▶ [WORK TASK]: In the listing below, start your output at the line with "decode 0b1111111001100101 = some" and end it after the line with "def q1 (s : State)", copying every line exactly.

▶ [RECORDS PROVIDED]:
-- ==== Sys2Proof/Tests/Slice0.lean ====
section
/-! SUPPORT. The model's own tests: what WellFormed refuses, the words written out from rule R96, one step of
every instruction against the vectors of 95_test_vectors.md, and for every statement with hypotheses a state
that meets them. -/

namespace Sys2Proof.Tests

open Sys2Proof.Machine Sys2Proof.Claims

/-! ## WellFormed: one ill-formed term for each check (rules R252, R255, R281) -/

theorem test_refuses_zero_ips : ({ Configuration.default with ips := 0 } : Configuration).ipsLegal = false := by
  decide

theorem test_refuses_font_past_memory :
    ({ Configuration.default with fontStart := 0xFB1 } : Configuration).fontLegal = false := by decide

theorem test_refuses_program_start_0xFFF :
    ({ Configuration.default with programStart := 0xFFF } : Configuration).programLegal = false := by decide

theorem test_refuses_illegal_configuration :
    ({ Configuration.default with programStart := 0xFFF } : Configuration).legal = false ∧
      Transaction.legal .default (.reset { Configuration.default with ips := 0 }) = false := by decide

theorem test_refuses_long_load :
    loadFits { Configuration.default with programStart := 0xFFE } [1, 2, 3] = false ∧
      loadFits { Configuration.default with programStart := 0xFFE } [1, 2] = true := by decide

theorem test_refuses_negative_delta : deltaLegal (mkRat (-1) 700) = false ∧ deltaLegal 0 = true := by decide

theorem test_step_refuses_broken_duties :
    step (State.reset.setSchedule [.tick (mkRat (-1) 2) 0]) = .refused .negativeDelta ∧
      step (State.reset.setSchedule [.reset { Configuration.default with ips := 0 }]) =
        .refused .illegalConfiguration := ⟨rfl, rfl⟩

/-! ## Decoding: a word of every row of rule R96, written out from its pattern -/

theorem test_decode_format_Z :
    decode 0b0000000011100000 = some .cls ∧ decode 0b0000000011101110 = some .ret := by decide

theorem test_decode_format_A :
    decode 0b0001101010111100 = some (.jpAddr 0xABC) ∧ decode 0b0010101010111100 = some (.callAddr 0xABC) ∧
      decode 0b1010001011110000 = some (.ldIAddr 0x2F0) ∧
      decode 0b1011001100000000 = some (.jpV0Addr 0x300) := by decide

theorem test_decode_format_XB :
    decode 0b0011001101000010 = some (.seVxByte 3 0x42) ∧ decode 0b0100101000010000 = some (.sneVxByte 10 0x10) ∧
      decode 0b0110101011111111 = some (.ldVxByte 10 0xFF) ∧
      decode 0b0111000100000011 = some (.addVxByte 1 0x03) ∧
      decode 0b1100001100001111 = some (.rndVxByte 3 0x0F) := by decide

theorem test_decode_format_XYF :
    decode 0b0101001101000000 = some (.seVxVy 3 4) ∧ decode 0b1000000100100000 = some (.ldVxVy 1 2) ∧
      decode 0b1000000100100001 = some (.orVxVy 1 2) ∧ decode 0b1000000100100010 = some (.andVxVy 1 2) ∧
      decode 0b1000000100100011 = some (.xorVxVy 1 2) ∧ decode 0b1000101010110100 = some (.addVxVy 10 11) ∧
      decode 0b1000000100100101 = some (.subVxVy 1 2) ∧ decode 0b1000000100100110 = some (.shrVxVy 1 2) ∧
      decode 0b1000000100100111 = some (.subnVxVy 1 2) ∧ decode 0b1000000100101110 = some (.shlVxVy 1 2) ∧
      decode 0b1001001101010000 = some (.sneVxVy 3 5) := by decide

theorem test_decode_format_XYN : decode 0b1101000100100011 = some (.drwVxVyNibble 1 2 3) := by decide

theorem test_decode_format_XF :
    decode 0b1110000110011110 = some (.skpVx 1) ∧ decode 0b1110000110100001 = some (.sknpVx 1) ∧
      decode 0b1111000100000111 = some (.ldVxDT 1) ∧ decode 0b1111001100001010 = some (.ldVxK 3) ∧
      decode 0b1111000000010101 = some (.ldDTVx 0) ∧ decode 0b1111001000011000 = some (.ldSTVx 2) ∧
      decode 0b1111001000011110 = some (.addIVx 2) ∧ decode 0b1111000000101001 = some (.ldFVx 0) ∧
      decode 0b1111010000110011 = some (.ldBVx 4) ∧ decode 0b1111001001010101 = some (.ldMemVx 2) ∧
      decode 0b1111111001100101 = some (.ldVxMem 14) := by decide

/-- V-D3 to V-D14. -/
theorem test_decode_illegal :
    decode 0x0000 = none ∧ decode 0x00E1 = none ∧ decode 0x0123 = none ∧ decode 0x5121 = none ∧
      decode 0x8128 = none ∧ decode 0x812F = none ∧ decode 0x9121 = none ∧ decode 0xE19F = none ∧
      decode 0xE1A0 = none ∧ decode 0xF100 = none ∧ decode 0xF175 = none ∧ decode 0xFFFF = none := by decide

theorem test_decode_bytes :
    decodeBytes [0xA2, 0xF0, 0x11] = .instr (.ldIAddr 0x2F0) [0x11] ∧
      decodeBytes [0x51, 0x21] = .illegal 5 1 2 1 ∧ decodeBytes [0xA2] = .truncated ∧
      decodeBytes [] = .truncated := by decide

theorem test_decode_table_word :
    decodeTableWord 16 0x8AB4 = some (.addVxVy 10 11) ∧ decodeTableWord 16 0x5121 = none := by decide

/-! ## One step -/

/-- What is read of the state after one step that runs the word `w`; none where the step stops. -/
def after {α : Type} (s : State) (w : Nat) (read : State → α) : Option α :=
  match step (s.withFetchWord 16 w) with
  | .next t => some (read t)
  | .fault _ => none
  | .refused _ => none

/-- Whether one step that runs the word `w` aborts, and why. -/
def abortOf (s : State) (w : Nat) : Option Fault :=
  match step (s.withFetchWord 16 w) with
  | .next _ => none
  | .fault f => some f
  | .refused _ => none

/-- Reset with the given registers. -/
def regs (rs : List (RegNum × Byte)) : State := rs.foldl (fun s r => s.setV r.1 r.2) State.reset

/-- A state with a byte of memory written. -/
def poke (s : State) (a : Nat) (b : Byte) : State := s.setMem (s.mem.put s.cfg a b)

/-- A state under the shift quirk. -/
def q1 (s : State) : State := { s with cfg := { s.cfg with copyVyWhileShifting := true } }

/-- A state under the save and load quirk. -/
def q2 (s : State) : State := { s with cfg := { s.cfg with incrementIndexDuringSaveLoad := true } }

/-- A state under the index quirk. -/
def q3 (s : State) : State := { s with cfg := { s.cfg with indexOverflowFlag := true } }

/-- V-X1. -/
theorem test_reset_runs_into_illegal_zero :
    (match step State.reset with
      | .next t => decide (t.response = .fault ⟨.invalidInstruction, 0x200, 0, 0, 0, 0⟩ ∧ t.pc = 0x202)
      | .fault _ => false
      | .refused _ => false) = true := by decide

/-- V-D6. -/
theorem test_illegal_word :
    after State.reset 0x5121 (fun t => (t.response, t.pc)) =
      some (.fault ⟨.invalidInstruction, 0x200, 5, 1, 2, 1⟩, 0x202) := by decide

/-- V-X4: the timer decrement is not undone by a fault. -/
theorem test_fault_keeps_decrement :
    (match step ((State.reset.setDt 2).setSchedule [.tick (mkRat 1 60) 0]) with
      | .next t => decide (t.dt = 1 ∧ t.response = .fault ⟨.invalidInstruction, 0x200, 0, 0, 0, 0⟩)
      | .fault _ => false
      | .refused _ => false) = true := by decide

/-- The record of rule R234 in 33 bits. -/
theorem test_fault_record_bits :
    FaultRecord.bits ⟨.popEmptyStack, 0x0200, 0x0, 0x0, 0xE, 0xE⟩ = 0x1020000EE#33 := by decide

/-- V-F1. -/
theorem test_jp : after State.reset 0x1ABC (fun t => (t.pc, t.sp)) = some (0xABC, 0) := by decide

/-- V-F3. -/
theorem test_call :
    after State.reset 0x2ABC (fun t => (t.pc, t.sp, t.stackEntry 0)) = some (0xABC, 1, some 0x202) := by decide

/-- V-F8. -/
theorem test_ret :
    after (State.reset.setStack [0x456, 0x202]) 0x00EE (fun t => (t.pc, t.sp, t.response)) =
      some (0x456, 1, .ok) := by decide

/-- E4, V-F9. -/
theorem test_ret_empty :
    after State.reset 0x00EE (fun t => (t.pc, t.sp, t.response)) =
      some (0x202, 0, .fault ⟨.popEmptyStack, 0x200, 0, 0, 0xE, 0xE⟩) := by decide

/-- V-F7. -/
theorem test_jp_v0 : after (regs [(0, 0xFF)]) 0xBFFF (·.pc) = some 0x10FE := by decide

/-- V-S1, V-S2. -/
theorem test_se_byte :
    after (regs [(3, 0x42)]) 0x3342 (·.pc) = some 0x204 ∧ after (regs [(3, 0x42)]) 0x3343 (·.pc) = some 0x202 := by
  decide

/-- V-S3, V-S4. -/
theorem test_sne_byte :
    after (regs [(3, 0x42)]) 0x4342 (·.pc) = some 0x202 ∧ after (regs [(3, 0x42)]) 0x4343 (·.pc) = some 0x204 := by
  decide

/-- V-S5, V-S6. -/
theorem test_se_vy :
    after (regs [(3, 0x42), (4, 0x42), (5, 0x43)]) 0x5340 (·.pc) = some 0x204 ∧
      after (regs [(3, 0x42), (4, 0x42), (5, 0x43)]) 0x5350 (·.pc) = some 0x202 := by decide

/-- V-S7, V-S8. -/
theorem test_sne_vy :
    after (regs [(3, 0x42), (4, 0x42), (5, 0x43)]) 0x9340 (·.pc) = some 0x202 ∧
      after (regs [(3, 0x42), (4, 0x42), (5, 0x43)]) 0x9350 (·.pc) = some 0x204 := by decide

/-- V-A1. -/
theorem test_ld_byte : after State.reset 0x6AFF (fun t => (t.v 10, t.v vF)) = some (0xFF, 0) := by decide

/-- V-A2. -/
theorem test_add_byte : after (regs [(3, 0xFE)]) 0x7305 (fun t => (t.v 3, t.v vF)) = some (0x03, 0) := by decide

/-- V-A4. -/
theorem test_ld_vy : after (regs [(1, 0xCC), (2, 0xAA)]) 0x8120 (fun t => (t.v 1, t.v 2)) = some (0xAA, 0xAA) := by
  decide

▶ [ANSWER TO THE PROBLEM]:
      decode 0b1111111001100101 = some (.ldVxMem 14) := by decide

/-- V-D3 to V-D14. -/
theorem test_decode_illegal :
    decode 0x0000 = none ∧ decode 0x00E1 = none ∧ decode 0x0123 = none ∧ decode 0x5121 = none ∧
      decode 0x8128 = none ∧ decode 0x812F = none ∧ decode 0x9121 = none ∧ decode 0xE19F = none ∧
      decode 0xE1A0 = none ∧ decode 0xF100 = none ∧ decode 0xF175 = none ∧ decode 0xFFFF = none := by decide

theorem test_decode_bytes :
    decodeBytes [0xA2, 0xF0, 0x11] = .instr (.ldIAddr 0x2F0) [0x11] ∧
      decodeBytes [0x51, 0x21] = .illegal 5 1 2 1 ∧ decodeBytes [0xA2] = .truncated ∧
      decodeBytes [] = .truncated := by decide

theorem test_decode_table_word :
    decodeTableWord 16 0x8AB4 = some (.addVxVy 10 11) ∧ decodeTableWord 16 0x5121 = none := by decide

/-! ## One step -/

/-- What is read of the state after one step that runs the word `w`; none where the step stops. -/
def after {α : Type} (s : State) (w : Nat) (read : State → α) : Option α :=
  match step (s.withFetchWord 16 w) with
  | .next t => some (read t)
  | .fault _ => none
  | .refused _ => none

/-- Whether one step that runs the word `w` aborts, and why. -/
def abortOf (s : State) (w : Nat) : Option Fault :=
  match step (s.withFetchWord 16 w) with
  | .next _ => none
  | .fault f => some f
  | .refused _ => none

/-- Reset with the given registers. -/
def regs (rs : List (RegNum × Byte)) : State := rs.foldl (fun s r => s.setV r.1 r.2) State.reset

/-- A state with a byte of memory written. -/
def poke (s : State) (a : Nat) (b : Byte) : State := s.setMem (s.mem.put s.cfg a b)

/-- A state under the shift quirk. -/
def q1 (s : State) : State := { s with cfg := { s.cfg with copyVyWhileShifting := true } }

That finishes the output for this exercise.